I Discorsi e le omelie di Bernardino da Siena, saranno ancora motivo di studio e di ricerca, infatti, un codice cartaceo di più di 440 pagine, scritto non molto dopo il 1423 in una minuta grafia semigotica con occasionali elementi in inchiostro rosso (iniziali e rubriche), sinora sconosciuto, è stato donato a Papa Francesco il 29 aprile 2021  dalla Fondazione ‘Gaudium Magnum – Maria e Joao Cortez de Lobao’.

Questo prezioso e raro manoscritto del XV secolo, che contiene le prediche del santo frate Bernardino da Siena, entra ora nella Biblioteca Apostolica Vaticana per esservi custodito, consultato e studiato, e si troverà accanto ai manoscritti ‘di mano’ di san Bernardino, che fanno della Biblioteca Vaticana, insieme alle biblioteche di Siena, il luogo di conservazione più ricco dei suoi autografi.
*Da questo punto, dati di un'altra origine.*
theorem witness_spares_and_sisters_take_over :
  (∃ (s : State), ∃ z p m, (cellOf s z).partner = some p ∧ (cellOf s z).sistering = some m ∧ (cellOf s z).inReset = false ∧ (cellOf
    s z).synced = false ∧ Memory.wf s.mem = true ∧ p ≠ z) ∧
  (∃ (s : State), ∃ z p m rest, (cellOf s z).mirror = m :: rest ∧ (cellOf s z).partner = some p ∧ p ≠ z) ∧
  (∃ (s : State), ∃ a z m, (cellOf s a).takeover = some m ∧ (cellOf s a).sister = some z ∧ a ≠ z ∧ mayTakeOver s a = true ∧ (cellOf
    s z).synced = true) ∧
  (∃ (s : State), ∃ a z m, (cellOf s a).takeover = some m ∧ (cellOf s a).sister = some z ∧ (cellOf s z).synced = false) ∧
  (∃ (s : State), ∃ a z, (cellOf s a).inReset = false ∧ isCellCore a = true ∧ (cellOf s a).sister = some z ∧ a ≠ z ∧ (cellOf s
    z).synced = true ∧ (cellOf s z).mirror = [] ∧ enginesIdle s a = true ∧ (cellOf s a).routerError = false ∧ (cellOf s
    a).loftError = false) ∧
  (∃ (s : State), ∃ a, (cellOf s a).inReset = false ∧ isCellCore a = true ∧ (∀ z, (cellOf s a).sister = some z → (cellOf s
    z).synced = false ∨ enginesIdle s a = false ∨ (cellOf s a).routerError = true ∨ (cellOf s a).loftError = true)) ∧
  (∃ (s : State), ∃ c, (cellOf s c).roving = false ∧ mayTest s c = false) ∧
  (∃ (s : State), ∃ c p, s.booted = true ∧ (cellOf s c).inReset = false ∧ (cellOf s c).defect = false ∧ cutAt s c = none ∧
    isCellCore c = true ∧ (cellOf s c).roving = true ∧ (cellOf s c).partner = some p ∧ (cellOf s p).sister = some c ∧ p ≠ c ∧
    isCellCore p = true) ∧
  (∃ (s : State), ∃ c, s.booted = true ∧ ((cellOf s c).roving = true ∨ mayTest s c = true) ∧ (cellOf s c).inReset = false ∧ (cellOf
    s c).defect = false ∧ cutAt s c = none ∧ isCellCore c = true ∧ (cellOf s c).region = none ∧ (cellOf s c).partner = none ∧
    (cellOf s c).testing = none) ∧
  (∃ (s : State), ∃ c z, s.booted = true ∧ ((cellOf s c).roving = true ∨ mayTest s c = true) ∧ (cellOf s c).inReset = false ∧
    (cellOf s c).defect = false ∧ cutAt s c = none ∧ isCellCore c = true ∧ (cellOf s c).region ≠ none ∧ (cellOf s c).partner = none
    ∧ (cellOf s c).sister = some z ∧ (cellOf s z).synced = true ∧ (cellOf s c).takeover = none) ∧
  (∃ (s : State), ∃ c m, (cellOf s c).testing = some m) ∧
  (∃ (s : State), ∃ c m, (cellOf s c).testing = some m) ∧
  (∃ (s : State), ∃ dead spare r, regionOf s dead = some r ∧ (regionAt s r).rolling ≠ none ∧ logicalOf s spare = some
    (placeInRegion s r dead) ∧ cellUnfit s dead = true ∧ cellUnfit s spare = false ∧ regionOf s spare = none ∧ isCellCore spare =
    true ∧ bayOf spare = bayOf dead ∧ (cellOf s spare).partner = none ∧ dead ≠ spare) ∧
  (∃ (s : State), ∃ c, isCellCore c = true ∧ isDead s c = false) := by
  refine ⟨?_, ?_, ?_, ?_, ?_, ?_, ?_, ?_, ?_, ?_, ?_, ?_, ?_, ?_⟩
  · refine
        ⟨{ State.reset with cells := [(0, { inReset := false, sister := some 1 }), (1, { inReset := false, partner := some 0, sistering := some { fn := 39, sub := 0, addr := 0, b := 0, core := 1048576, reply := 9 } })] },
        1, 0, { fn := 39, sub := 0, addr := 0, b := 0, core := 1048576, reply := 9 }, ?_, ?_, ?_, ?_, ?_, ?_⟩
    all_goals first | decide +kernel | rfl | (constructor <;> first | decide +kernel | rfl)
  · refine
        ⟨{ State.reset with cells := [(0, { inReset := false, sister := some 1 }), (1, { inReset := false, partner := some 0, mirror := [({}, [], [])] })] },
        1, 0, ({}, [], []), [], ?_, ?_, ?_⟩
    all_goals first | decide +kernel | rfl | (constructor <;> first | decide +kernel | rfl)
  · refine
        ⟨{ State.reset with cells := [(0, { inReset := false, region := some 0, sister := some 1, takeover := some { fn := 40, sub := 0, addr := 0, b := 0, core := 1048576, reply := 9 } }), (1, { inReset := false, partner := some 0, synced := true })], regions := [(0, { st := .resident, w := 1, h := 1 })] },
        0, 1, { fn := 40, sub := 0, addr := 0, b := 0, core := 1048576, reply := 9 }, ?_, ?_, ?_, ?_, ?_⟩
    all_goals first | decide +kernel | rfl | (constructor <;> first | decide +kernel | rfl)
  · refine
        ⟨{ State.reset with cells := [(0, { inReset := false, region := some 0, sister := some 1, takeover := some { fn := 40, sub := 0, addr := 0, b := 0, core := 1048576, reply := 9 } }), (1, { inReset := false, partner := some 0 })], regions := [(0, { st := .resident, w := 1, h := 1 })] },
        0, 1, { fn := 40, sub := 0, addr := 0, b := 0, core := 1048576, reply := 9 }, ?_, ?_, ?_⟩
    all_goals first | decide +kernel | rfl | (constructor <;> first | decide +kernel | rfl)
  · refine
        ⟨{ State.reset with cells := [(0, { inReset := false, region := some 0, sister := some 1 }), (1, { inReset := false, partner := some 0, synced := true })], regions := [(0, { st := .resident, w := 1, h := 1 })] },
        0, 1, ?_, ?_, ?_, ?_, ?_, ?_, ?_, ?_, ?_⟩
    all_goals first | decide +kernel | rfl | (constructor <;> first | decide +kernel | rfl)
  · refine
        ⟨{ State.reset with cells := [(0, { inReset := false, region := some 0, sister := some 1 }), (1, { inReset := false, partner := some 0 })], regions := [(0, { st := .resident, w := 1, h := 1 })] },
        0, ?_, ?_, of_only 1 (by decide +kernel) (.inl (by decide +kernel))⟩
    all_goals first | decide +kernel | rfl | (constructor <;> first | decide +kernel | rfl)
  · refine ⟨{ State.reset with cells := [(0, { inReset := false }), (1, {})], bays := [(0, { retired := true })] }, 0, ?_, ?_⟩
    all_goals first | decide +kernel | rfl | (constructor <;> first | decide +kernel | rfl)
  · refine
        ⟨{ State.reset with cells := [(0, { inReset := false, sister := some 1 }), (1, { inReset := false, partner := some 0, synced := true, roving := true })], booted := true },
        1, 0, ?_, ?_, ?_, ?_, ?_, ?_, ?_, ?_, ?_, ?_⟩
    all_goals first | decide +kernel | rfl | (constructor <;> first | decide +kernel | rfl)
  · refine ⟨{ State.reset with cells := [(0, { inReset := false }), (1, {})], booted := true }, 0, ?_, ?_, ?_, ?_, ?_, ?_, ?_,
        ?_, ?_⟩
    all_goals first | decide +kernel | rfl | (constructor <;> first | decide +kernel | rfl)
  · refine
        ⟨{ State.reset with cells := [(0, { inReset := false, region := some 0, sister := some 1 }), (1, { inReset := false, partner := some 0, synced := true })], regions := [(0, { st := .resident, w := 1, h := 1 })], booted := true },
        0, 1, ?_, ?_, ?_, ?_, ?_, ?_, ?_, ?_, ?_, ?_, ?_⟩
    all_goals first | decide +kernel | rfl | (constructor <;> first | decide +kernel | rfl)
  · refine
        ⟨{ State.reset with cells := [(0, { inReset := false, testing := some { fn := 38, sub := 0, addr := 0, b := 0, core := 1048576, reply := 9 } }), (1, {})] },
        0, { fn := 38, sub := 0, addr := 0, b := 0, core := 1048576, reply := 9 }, ?_⟩
    all_goals first | decide +kernel | rfl | (constructor <;> first | decide +kernel | rfl)
  · refine
        ⟨{ State.reset with cells := [(0, { inReset := false, testing := some { fn := 38, sub := 0, addr := 0, b := 0, core := 1048576, reply := 9 } }), (1, {})] },
        0, { fn := 38, sub := 0, addr := 0, b := 0, core := 1048576, reply := 9 }, ?_⟩
    all_goals first | decide +kernel | rfl | (constructor <;> first | decide +kernel | rfl)
  · refine
        ⟨{ State.reset with cells := [(0, { inReset := false, region := some 0, defect := true }), (30, { inReset := false })], embed := [(0, 30)], regions := [(0, { st := .resident, w := 1, h := 1, rolling := some none })] },
        0, 30, 0, ?_, ?_, ?_, ?_, ?_, ?_, ?_, ?_, ?_, ?_⟩
    all_goals first | decide +kernel | rfl | (constructor <;> first | decide +kernel | rfl)
  · refine ⟨{ State.reset with cells := [(0, { inReset := false }), (1, {})] }, 0, ?_, ?_⟩
    all_goals first | decide +kernel | rfl | (constructor <;> first | decide +kernel | rfl)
Dagli studi sulle fonti bernardiniane, una raccolta simile, a oggi, è tramandata solo da altri tre esemplari, conservati alla Biblioteca Medicea Laurenziana di Firenze, alla Biblioteca Ambrosiana di Milano e alla Biblioteca Comunale di Assisi.
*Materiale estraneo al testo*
-- ==== Sys2Proof/Config.lean ====
section
/-!
DEFINITION. Sys2Proof/Config.lean: what is fixed of the device, and the values the spec leaves open. An `opaque`
constant has no body: nothing can be proved of its value.
-/
namespace Sys2Proof.Config

/-- Bays of the device, in two dies of 10 bay-rows by 8 bay-columns (R1, R134). -/
def bays : Nat := 160
/-- Partitions (R308). -/
def parts : Nat := 32
/-- Loft slice of a bay in bytes, 24 MiB (R154). -/
def slice : Nat := 0x1800000
/-- Step between slices in the physical map (R334). -/
def sliceStep : Nat := 0x2000000
/-- First physical address of the loft by region position (R334). -/
def loftByPos : Nat := 0x1000000000000
/-- First physical address of the loft by bay number (R334). -/
def loftByBay : Nat := 0x2000000000000
/-- LPDDR bytes, 768 GiB (R334). -/
def lpddr : Nat := 0xC000000000
/-- First physical address of the host window (R334). -/
def hostWin : Nat := 0x8000000000000
/-- Size of the physical space (R334). -/
def phys : Nat := 0x10000000000000
/-- Elements of a bay (R11). -/
def elements : Nat := 128
/-- Sets an issue queue holds (R17). -/
def issueSets : Nat := 16
/-- Matching-store entries, parking buffers and frame-table rows of an element (R11). -/
def matchEnts : Nat := 64
def parkBufs : Nat := 16
def frameRows : Nat := 128
/-- Wave-buffer entries of a bay (R11). -/
def waveEnts : Nat := 512
/-- Hitches a gate serves (R11). -/
def gateHitches : Nat := 32
/-- Entry-buffer places and accumulation records of a gate (R11). -/
def entryPlaces : Nat := 64
def accRecords : Nat := 16
/-- Scalar places of a gate's replay store (R389). -/
def replayPlaces : Nat := 512
/-- Near-store bytes of a memory node (R155). -/
def nodeBytes : Nat := 0x40000
/-- Guard registers, deferred-reader entries of a node, reduction buffers (R178, R188, R233). -/
def guardRegs : Nat := 32
def readersPerNode : Nat := 256
def redBufs : Nat := 16
/-- TLB entries and walks at once of a translation node (R340). -/
def tlbEnts : Nat := 1024
def walks : Nat := 32
/-- Held seeds of a partition (R318). -/
def heldSeeds : Nat := 4096
/-- Event records that may wait (R347). -/
def eventsWaiting : Nat := 256
/-- Poison-directory entries of an LPDDR channel (R380). -/
def poisonDir : Nat := 4096

/-- A free value: the n-th value the spec leaves open (log 4). -/
opaque freeWord : Nat → Word
/-- Which candidate moves when the state names none (log 3). -/
opaque freePick : Nat → Nat
/-- What a byte of LPDDR or host memory that nothing has written holds (R404; log 2). -/
opaque powerOnByte : Nat → Byte
/-- Cycles that the clock of a bay, by its number, runs between two happenings (R9; log 6). -/
opaque ticks : Nat → Nat → Nat
/-- The XTS key pair of the partition created as number n (R375; log 7). -/
opaque xtsKey1 : Nat → BitVec 256
opaque xtsKey2 : Nat → BitVec 256
/-- The two seeds of the ML-KEM-1024 key pair of the enclave partition created as number n (R376; log 7). -/
opaque kemSeed : Nat → BitVec 256
opaque kemReject : Nat → BitVec 256
/-- The seed of the device's ML-DSA-87 identity key pair, derived from a fused secret, and what a signature draws (R378; log 7). -/
opaque identitySeed : BitVec 256
opaque signRnd : Nat → BitVec 256
/-- The words of Gwynlin's certificate of the identity key (R378; log 7). -/
opaque certificate : Nat → Word
/-- A firmware stage: its image, its ML-DSA-87 signature and its security version (R378). -/
structure Stage where
  image : List Byte
  sig   : List Byte
  svn   : Nat
  deriving DecidableEq, Repr, Inhabited
/-- The ROM image, the firmware stages, the Gwynlin key whose digest is fused, and the fused minimum security version (R378; log 7). -/
opaque romImage : List Byte
opaque stages : List Stage
opaque gwynlinKey : List Byte
opaque minSvn : Nat
/-- Running firmware security version (R378). -/
opaque fwSvn : Word
/-- Does the far end's binding name a splice channel (R319; log 8)? Arguments: port, channel, binding word, step. -/
opaque farEndNames : Nat → Nat → Word → Nat → Bool

end Sys2Proof.Config
end

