-- ==== Sys2Proof/Syntax.lean ====
section
/-!
DEFINITION. Sys2Proof/Syntax.lean: the fields of slot words, the tokens and packets that travel, and `Instr`: one
constructor for each row of spec/opcode_table.json, the 139 slot instructions (03_encodings.md) and the 105 whole
steps of the machine (95_what_each_step_holds.md).
-/
namespace Sys2Proof

/-- The sixteen TY codes in the order of their numbers (R75). -/
inductive Ty where
  | s8 | n8 | s16 | n16 | s32 | n32 | s64 | n64 | f16 | bf16 | f32 | e4m3 | e5m2 | q4 | b1 | v
  deriving DecidableEq, Repr, Inhabited

/-- PM (R74); code 11 is no mode. -/
inductive Pm where
  | always | ifTrue | ifFalse
  deriving DecidableEq, Repr, Inhabited

/-- RND and ARND (R56): nearest even, toward zero, toward minus infinity, toward plus infinity. -/
inductive Rnd where
  | rn | rz | rd | ru
  deriving DecidableEq, Repr, Inhabited

/-- ORD (R81). -/
inductive MemOrd where
  | plain | acq | rel | ar
  deriving DecidableEq, Repr, Inhabited

/-- SCOPE (R82); codes 6 and 7 are no scope. -/
inductive Scope where
  | inst | bay | rgn | dev | tnt | sys
  deriving DecidableEq, Repr, Inhabited

/-- TOP (R83); codes 110 and 111 are no operation. -/
inductive TagOp where
  | same | inc | push | pop | set | popinc
  deriving DecidableEq, Repr, Inhabited

/-- ISL (R84); code 11 is no island. -/
inductive Isl where
  | mx | sn | ss
  deriving DecidableEq, Repr, Inhabited

/-- A target: SE 10:7, SLOT 6:2, PORT 1:0; 0x7FF is no target (R76). -/
abbrev Target := BitVec 11

/-- The common part of a slot word less its OP (R73). -/
structure Common where
  pm : Pm
  w  : Bool
  ty : Ty
  t0 : Target
  t1 : Target
  deriving DecidableEq, Repr, Inhabited

/-- Form A, bits 26:0 (R79). -/
structure FormA where
  im    : Bool
  rnd   : Rnd
  sat   : Bool
  aux7  : BitVec 7
  imm16 : BitVec 16
  deriving DecidableEq, Repr, Inhabited

/-- Form X, bits 26:0 (R83). -/
structure FormX where
  pos   : BitVec 7
  gate  : BitVec 3
  hnum  : BitVec 5
  entry : BitVec 3
  top   : TagOp
  field : BitVec 3
  exn   : BitVec 3
  deriving DecidableEq, Repr, Inhabited

/-- Form M, bits 26:0 (R81). `lo8` is OFF8, or on an atomic ARND, XSAT and OFF5. -/
structure FormM where
  site  : BitVec 8
  lsid  : BitVec 5
  ord   : MemOrd
  scope : Scope
  nf    : Bool
  lo8   : BitVec 8
  deriving DecidableEq, Repr, Inhabited

/-- Form I, bits 26:0 (R84). -/
structure FormI where
  isl   : Isl
  iport : BitVec 4
  rcp   : BitVec 10
  aux11 : BitVec 11
  deriving DecidableEq, Repr, Inhabited

/-- Form S, bits 26:0 (R85). -/
structure FormS where
  sreg  : BitVec 12
  imm15 : BitVec 15
  deriving DecidableEq, Repr, Inhabited

/-- The value of a token, by the network it travels on: scalar, vector or control (R16, R131). -/
inductive Val where
  | sc  (v : Word)
  | vec (v : Vec)
  | ct  (v : BitVec 1)
  deriving DecidableEq, Repr

/-- A token less its tag and target: value, null bit (R16, R20), poison mark (R140, R380). -/
structure Token where
  val : Val
  nul : Bool
  poi : Bool
  deriving DecidableEq, Repr

/-- A token inside a span on its way to a slot port: target bay element, slot and port, local tag (R15, R133),
and the element it comes from (R132). Source 128 and above is no element: 128 + g is gate g, 136 + n is node n,
144 and above an island or the range unit. -/
structure TokMsg where
  bay  : Nat
  el   : Nat
  slot : Nat
  port : Nat
  ctx  : Nat
  gate : Nat
  ix   : Nat
  src  : Nat
  tok  : Token
  deriving DecidableEq, Repr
A porgere il dono al Santo Padre, erano presenti i coniugi Maria e João Cortez de Lobão, con la loro numerosa famiglia di figli e nipoti, insieme al cardinale José Tolentino de Mendonça.

San Bernardino da Siena nacque nel 1380, e già in giovane età decise di vestire il saio della Compagnia dei Battuti della Beata Vergine, presso l’ospedale della Madonna della Scala di Siena, e durante l’infuriare dell’epidemia di pestilenza che colpì la città nel 1400, per quattro mesi curò con alcuni compagni i colpiti dalla malattia. Nel 1411 poi, di nuovo a Siena, si ammalò egli stesso di peste, uscendone guarito dopo aver affrontando la malattia con serena fermezza.

San Bernardino si distinse soprattutto per la sua attività da predicatore in tutta l’Italia settentrionale. A lui, peraltro, si deve il Cristogramma JHS, entrato nell’uso iconografico più comune e divenuto col tempo familiare alla gente. Di lui si ricorda anche la disponibilità a incarichi di responsabilità nel suo Ordine, ma è opportuno tornare alla sua predicazione, che egli sentiva come sua vocazione e suo dovere inderogabile: una predicazione concreta e semplice, accorta e incisiva. San Bernardino, chiamato a L’Aquila per esortare alla pace una Città dilaniata dalle contese e dalle lotte fra famiglie, morì proprio in quella Città nel 1444, compiendo il suo ultimo ‘atto’ di predicazione della misericordia di Dio e della pace, frutto della conversione sincera, con il ‘miracolo del sangue’, che portò a impedire la condanna a morte di un cittadino aquilano.